**EXERCISE**: From the line containing "the settings of" to the final line of the listing, restate each line word for word and add nothing.

**PROVIDED ENTRIES**:
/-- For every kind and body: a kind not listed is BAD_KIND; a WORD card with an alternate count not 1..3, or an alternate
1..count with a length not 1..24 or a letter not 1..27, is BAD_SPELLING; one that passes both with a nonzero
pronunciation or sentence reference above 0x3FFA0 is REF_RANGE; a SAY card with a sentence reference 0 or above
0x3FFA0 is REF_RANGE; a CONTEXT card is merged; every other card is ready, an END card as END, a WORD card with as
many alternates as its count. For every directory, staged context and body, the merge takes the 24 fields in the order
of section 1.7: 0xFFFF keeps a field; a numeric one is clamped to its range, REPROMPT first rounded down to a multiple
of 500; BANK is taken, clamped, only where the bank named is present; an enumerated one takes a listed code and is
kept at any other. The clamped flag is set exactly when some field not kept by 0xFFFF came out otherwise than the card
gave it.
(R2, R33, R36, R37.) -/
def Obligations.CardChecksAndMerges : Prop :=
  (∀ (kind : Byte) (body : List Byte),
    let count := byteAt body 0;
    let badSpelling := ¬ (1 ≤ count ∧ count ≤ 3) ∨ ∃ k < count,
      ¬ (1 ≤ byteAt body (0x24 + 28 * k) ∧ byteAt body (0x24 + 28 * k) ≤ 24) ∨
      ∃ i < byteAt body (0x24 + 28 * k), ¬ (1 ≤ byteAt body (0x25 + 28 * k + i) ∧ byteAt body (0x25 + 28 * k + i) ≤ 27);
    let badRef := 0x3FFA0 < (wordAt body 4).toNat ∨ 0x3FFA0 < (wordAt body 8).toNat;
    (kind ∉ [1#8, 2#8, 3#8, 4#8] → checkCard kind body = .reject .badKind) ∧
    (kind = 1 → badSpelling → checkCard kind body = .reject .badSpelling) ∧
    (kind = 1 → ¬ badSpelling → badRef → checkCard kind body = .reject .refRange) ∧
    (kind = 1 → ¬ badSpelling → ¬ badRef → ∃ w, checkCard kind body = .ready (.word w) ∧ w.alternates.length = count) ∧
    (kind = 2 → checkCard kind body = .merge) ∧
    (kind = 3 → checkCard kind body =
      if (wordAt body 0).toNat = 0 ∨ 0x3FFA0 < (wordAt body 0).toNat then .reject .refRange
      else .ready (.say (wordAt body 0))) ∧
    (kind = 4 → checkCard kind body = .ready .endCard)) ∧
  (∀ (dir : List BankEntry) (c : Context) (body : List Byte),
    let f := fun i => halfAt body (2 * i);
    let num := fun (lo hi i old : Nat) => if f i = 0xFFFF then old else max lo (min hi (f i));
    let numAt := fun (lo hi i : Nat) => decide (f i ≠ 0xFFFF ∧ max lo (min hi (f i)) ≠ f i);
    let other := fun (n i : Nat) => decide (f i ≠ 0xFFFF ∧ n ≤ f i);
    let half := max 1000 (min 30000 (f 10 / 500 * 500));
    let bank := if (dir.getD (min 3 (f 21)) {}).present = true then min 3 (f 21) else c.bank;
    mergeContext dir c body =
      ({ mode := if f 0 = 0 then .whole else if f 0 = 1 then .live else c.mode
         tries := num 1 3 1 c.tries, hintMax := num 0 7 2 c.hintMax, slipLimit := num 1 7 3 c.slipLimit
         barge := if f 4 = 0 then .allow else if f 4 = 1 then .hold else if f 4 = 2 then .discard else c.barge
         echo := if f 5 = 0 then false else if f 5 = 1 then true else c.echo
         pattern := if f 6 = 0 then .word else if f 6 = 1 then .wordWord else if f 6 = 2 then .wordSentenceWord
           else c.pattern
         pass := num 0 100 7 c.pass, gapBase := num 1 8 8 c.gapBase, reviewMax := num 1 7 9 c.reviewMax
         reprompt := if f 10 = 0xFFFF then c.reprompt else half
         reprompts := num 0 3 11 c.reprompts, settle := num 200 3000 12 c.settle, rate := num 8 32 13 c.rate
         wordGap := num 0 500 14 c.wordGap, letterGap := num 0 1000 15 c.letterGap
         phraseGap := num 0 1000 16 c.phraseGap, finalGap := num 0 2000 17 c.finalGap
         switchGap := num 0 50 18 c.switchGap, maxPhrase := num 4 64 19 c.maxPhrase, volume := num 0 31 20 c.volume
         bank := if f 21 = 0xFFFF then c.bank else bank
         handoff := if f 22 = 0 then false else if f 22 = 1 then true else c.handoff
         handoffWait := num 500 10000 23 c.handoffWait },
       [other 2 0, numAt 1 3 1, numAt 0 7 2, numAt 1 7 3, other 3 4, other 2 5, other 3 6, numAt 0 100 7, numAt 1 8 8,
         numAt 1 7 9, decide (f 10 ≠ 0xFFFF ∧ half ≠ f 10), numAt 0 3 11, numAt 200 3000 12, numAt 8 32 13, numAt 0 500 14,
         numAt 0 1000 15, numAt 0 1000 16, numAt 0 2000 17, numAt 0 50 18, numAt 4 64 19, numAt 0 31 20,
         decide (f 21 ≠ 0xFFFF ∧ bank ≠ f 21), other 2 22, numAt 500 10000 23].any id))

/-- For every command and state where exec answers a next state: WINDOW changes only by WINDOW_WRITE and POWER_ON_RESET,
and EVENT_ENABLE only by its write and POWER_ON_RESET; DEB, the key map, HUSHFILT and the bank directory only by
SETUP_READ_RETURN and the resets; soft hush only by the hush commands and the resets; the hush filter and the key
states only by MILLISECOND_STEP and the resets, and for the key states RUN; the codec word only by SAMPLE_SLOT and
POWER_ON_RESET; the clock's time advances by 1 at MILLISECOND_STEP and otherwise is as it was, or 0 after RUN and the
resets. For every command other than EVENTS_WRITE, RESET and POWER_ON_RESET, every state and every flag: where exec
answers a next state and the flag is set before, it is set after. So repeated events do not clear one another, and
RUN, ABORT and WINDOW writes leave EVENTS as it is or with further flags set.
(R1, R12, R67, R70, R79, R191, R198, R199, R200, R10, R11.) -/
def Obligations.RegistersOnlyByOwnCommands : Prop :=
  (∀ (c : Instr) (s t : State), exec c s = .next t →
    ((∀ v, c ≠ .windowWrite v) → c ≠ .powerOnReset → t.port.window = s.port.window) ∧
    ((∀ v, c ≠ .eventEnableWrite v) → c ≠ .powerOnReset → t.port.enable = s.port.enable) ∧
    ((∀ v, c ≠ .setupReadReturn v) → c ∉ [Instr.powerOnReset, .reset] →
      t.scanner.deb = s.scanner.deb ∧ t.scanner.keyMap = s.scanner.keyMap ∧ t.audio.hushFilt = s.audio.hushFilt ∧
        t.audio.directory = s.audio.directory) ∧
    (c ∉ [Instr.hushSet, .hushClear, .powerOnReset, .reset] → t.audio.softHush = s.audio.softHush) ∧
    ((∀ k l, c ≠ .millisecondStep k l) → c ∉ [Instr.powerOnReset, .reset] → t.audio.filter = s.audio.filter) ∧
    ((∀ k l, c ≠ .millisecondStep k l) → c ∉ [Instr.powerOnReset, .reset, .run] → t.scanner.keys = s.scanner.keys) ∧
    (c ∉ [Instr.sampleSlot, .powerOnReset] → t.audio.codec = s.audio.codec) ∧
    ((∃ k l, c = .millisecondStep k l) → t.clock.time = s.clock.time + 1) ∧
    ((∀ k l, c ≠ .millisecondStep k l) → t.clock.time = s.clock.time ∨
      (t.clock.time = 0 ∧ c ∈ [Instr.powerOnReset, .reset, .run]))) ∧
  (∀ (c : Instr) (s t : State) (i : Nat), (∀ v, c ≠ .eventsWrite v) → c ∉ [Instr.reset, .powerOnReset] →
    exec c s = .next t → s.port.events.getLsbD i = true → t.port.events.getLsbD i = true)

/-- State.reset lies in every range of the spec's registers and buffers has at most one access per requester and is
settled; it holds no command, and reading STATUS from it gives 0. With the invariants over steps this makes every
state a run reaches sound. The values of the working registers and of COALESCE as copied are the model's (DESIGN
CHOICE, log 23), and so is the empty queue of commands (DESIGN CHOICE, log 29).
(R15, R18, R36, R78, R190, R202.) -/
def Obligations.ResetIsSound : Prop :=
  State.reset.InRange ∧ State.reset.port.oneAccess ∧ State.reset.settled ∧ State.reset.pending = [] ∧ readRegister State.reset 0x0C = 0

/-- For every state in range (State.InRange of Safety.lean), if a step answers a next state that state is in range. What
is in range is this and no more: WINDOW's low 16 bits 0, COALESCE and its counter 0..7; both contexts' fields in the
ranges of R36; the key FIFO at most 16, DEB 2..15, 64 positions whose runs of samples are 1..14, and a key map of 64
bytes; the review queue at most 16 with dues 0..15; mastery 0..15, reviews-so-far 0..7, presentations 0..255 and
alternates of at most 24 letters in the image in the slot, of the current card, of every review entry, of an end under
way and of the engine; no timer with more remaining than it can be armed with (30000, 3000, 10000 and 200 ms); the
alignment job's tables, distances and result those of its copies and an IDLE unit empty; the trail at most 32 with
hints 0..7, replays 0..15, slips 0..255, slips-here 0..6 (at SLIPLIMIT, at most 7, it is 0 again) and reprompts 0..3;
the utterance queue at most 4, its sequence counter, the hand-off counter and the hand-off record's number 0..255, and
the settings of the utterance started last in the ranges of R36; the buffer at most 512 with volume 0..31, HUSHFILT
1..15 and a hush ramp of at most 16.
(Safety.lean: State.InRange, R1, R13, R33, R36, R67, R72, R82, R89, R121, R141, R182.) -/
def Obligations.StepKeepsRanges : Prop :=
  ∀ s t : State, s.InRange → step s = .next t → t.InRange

**EXPECTED ANSWER**:
the settings of the utterance started last in the ranges of R36; the buffer at most 512 with volume 0..31, HUSHFILT
1..15 and a hush ramp of at most 16.
(Safety.lean: State.InRange, R1, R13, R33, R36, R67, R72, R82, R89, R121, R141, R182.) -/
def Obligations.StepKeepsRanges : Prop :=
  ∀ s t : State, s.InRange → step s = .next t → t.InRange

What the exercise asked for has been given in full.